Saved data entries

------------------------------

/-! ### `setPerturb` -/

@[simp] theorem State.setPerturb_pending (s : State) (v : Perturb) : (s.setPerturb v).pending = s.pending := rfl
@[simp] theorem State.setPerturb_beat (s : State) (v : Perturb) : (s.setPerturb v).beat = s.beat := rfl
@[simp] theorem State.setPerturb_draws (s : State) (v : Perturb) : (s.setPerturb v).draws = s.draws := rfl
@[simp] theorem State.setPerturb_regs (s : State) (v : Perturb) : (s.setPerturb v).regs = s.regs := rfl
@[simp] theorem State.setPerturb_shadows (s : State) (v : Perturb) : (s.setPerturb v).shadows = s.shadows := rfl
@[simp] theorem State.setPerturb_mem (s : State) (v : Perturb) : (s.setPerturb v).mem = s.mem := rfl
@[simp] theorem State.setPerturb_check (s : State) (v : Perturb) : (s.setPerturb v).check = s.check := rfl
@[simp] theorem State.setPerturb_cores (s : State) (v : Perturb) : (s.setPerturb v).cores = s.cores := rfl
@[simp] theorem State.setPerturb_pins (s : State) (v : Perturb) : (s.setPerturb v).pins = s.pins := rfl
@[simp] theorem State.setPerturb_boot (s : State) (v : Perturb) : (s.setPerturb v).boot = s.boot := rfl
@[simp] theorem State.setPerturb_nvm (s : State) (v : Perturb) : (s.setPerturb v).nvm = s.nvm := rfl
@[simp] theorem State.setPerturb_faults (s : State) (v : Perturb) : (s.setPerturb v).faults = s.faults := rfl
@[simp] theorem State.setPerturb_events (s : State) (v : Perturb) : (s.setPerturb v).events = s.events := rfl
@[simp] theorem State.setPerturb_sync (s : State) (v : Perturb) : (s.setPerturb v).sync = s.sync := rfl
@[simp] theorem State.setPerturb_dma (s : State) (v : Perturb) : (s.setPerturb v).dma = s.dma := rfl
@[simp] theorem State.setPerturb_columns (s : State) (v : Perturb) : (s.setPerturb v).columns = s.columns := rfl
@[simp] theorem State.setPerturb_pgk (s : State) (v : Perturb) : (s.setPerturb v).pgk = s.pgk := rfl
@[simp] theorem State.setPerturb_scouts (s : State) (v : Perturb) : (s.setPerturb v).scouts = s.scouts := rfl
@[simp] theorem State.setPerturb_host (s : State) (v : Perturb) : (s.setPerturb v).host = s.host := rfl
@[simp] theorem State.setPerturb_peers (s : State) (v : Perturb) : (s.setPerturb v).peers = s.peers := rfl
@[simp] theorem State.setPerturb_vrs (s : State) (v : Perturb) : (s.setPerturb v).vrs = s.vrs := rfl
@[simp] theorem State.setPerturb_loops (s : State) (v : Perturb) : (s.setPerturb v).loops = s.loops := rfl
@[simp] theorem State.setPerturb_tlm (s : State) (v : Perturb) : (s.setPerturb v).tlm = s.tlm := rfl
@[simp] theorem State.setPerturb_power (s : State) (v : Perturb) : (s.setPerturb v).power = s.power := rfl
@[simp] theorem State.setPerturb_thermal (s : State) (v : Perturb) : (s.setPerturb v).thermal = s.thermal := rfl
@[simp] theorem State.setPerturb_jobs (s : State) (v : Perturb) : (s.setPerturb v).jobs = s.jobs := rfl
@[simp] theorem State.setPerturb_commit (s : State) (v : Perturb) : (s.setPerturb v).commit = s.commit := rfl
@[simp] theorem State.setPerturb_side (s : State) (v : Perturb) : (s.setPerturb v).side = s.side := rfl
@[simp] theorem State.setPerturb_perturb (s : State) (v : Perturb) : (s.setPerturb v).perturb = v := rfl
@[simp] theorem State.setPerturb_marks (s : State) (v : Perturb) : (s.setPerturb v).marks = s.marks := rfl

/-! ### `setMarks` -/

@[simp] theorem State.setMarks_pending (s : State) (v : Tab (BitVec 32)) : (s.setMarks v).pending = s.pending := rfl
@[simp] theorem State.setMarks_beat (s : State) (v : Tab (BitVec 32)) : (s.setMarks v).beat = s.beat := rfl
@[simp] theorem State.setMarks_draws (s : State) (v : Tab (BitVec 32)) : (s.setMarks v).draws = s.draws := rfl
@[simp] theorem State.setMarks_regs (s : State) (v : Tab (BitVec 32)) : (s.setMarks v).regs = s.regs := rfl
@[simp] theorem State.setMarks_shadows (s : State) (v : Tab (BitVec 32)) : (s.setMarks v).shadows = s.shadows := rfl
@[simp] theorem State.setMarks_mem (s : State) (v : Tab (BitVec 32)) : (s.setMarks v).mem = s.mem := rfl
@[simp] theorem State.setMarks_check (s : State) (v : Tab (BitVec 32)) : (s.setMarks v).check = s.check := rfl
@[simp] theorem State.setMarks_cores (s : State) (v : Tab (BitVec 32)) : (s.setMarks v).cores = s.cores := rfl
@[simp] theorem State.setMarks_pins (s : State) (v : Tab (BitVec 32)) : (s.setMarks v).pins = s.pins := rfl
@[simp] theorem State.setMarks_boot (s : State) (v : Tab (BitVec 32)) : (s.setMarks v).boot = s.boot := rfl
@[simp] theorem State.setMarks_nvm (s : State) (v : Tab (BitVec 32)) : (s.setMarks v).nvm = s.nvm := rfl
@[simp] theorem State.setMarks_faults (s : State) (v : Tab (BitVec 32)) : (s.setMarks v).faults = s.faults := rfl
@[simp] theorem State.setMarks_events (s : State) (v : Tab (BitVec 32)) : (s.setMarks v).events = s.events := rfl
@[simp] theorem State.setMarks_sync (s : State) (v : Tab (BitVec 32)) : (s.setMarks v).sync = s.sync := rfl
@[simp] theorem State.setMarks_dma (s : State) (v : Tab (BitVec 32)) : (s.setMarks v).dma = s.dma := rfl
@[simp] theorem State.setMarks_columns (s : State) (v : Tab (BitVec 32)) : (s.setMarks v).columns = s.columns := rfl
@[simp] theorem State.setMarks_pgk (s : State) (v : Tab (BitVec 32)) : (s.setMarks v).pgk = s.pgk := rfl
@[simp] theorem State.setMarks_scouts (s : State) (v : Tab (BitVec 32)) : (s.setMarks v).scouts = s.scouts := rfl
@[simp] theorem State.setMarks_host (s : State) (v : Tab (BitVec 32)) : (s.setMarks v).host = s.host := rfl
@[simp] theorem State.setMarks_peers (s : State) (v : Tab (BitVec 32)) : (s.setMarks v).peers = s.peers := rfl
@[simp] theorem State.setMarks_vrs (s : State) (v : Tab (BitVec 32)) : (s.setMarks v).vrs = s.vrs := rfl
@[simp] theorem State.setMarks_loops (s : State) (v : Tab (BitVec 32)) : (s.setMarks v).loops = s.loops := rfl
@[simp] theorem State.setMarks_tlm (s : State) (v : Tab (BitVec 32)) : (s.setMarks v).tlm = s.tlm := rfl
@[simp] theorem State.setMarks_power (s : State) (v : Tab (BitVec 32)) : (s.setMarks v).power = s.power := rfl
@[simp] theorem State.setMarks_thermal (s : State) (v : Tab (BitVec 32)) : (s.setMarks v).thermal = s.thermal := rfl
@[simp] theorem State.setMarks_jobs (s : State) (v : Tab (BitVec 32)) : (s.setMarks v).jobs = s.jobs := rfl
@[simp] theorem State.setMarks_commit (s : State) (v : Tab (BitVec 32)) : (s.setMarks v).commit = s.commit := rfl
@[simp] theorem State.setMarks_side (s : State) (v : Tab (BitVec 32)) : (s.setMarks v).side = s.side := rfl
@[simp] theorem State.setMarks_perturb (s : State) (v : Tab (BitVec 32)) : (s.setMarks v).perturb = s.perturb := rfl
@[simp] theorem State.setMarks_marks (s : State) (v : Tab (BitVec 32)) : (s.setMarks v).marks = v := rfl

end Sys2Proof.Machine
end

------------------------------

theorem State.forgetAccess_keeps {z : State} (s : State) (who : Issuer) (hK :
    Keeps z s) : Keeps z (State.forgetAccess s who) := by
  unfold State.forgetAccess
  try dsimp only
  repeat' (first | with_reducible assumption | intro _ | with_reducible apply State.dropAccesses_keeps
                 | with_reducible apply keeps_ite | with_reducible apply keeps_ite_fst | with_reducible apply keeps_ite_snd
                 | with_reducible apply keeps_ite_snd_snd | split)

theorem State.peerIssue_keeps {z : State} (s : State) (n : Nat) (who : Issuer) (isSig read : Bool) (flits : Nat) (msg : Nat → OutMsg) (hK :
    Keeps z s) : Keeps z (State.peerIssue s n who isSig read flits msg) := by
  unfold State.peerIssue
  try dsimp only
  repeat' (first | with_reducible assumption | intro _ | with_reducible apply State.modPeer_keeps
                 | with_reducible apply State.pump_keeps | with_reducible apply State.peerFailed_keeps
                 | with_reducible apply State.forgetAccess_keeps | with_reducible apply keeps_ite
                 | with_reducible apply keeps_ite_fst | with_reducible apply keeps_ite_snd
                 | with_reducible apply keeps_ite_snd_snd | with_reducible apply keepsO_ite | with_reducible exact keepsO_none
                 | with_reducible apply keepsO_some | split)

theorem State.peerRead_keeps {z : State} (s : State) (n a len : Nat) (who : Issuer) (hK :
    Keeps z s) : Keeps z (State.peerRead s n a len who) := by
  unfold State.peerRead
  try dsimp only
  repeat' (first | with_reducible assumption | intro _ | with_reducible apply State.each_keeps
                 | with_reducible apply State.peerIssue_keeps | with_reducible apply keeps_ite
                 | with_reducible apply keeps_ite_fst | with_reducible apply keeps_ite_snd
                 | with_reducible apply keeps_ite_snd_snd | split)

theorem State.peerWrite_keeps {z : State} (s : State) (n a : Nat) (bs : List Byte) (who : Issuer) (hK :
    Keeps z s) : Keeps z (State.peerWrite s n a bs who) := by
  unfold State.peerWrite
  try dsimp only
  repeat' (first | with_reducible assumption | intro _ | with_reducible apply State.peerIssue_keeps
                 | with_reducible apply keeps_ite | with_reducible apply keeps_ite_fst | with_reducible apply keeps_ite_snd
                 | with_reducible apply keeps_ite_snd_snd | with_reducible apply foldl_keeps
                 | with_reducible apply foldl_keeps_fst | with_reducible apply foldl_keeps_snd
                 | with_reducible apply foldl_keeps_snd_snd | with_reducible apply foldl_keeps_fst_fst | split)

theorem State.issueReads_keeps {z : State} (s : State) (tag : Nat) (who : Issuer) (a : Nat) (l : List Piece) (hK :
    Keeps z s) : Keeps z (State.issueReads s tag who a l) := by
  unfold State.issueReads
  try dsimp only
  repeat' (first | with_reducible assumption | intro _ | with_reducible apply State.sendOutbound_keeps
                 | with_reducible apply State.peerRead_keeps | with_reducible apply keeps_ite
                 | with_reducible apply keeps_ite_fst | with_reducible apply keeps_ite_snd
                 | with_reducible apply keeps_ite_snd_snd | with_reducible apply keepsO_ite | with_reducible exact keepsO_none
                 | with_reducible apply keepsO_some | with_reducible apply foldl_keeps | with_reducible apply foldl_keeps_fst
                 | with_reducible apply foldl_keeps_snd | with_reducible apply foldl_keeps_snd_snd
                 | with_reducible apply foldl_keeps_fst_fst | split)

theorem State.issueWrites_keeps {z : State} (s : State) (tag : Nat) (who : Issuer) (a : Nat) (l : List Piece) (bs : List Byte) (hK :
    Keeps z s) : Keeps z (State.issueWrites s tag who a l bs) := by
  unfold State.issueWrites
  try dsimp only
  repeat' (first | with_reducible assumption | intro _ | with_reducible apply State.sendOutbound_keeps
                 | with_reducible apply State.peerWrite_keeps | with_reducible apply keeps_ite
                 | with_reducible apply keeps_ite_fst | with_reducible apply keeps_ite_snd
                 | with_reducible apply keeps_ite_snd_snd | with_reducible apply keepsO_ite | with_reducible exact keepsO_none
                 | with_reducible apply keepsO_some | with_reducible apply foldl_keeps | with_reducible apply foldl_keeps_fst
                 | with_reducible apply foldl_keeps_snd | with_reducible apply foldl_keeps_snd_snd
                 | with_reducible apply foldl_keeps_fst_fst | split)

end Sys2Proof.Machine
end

------------------------------

WHAT TO PRODUCE: Your answer must be the lines above from the one containing "(s.setPerturb v).pgk = s.pgk := rfl" to the one containing "(s.setPerturb v).power = s.power := rfl", both included, restated word for word.

TASK RESPONSE:
@[simp] theorem State.setPerturb_pgk (s : State) (v : Perturb) : (s.setPerturb v).pgk = s.pgk := rfl
@[simp] theorem State.setPerturb_scouts (s : State) (v : Perturb) : (s.setPerturb v).scouts = s.scouts := rfl
@[simp] theorem State.setPerturb_host (s : State) (v : Perturb) : (s.setPerturb v).host = s.host := rfl
@[simp] theorem State.setPerturb_peers (s : State) (v : Perturb) : (s.setPerturb v).peers = s.peers := rfl
@[simp] theorem State.setPerturb_vrs (s : State) (v : Perturb) : (s.setPerturb v).vrs = s.vrs := rfl
@[simp] theorem State.setPerturb_loops (s : State) (v : Perturb) : (s.setPerturb v).loops = s.loops := rfl
@[simp] theorem State.setPerturb_tlm (s : State) (v : Perturb) : (s.setPerturb v).tlm = s.tlm := rfl
@[simp] theorem State.setPerturb_power (s : State) (v : Perturb) : (s.setPerturb v).power = s.power := rfl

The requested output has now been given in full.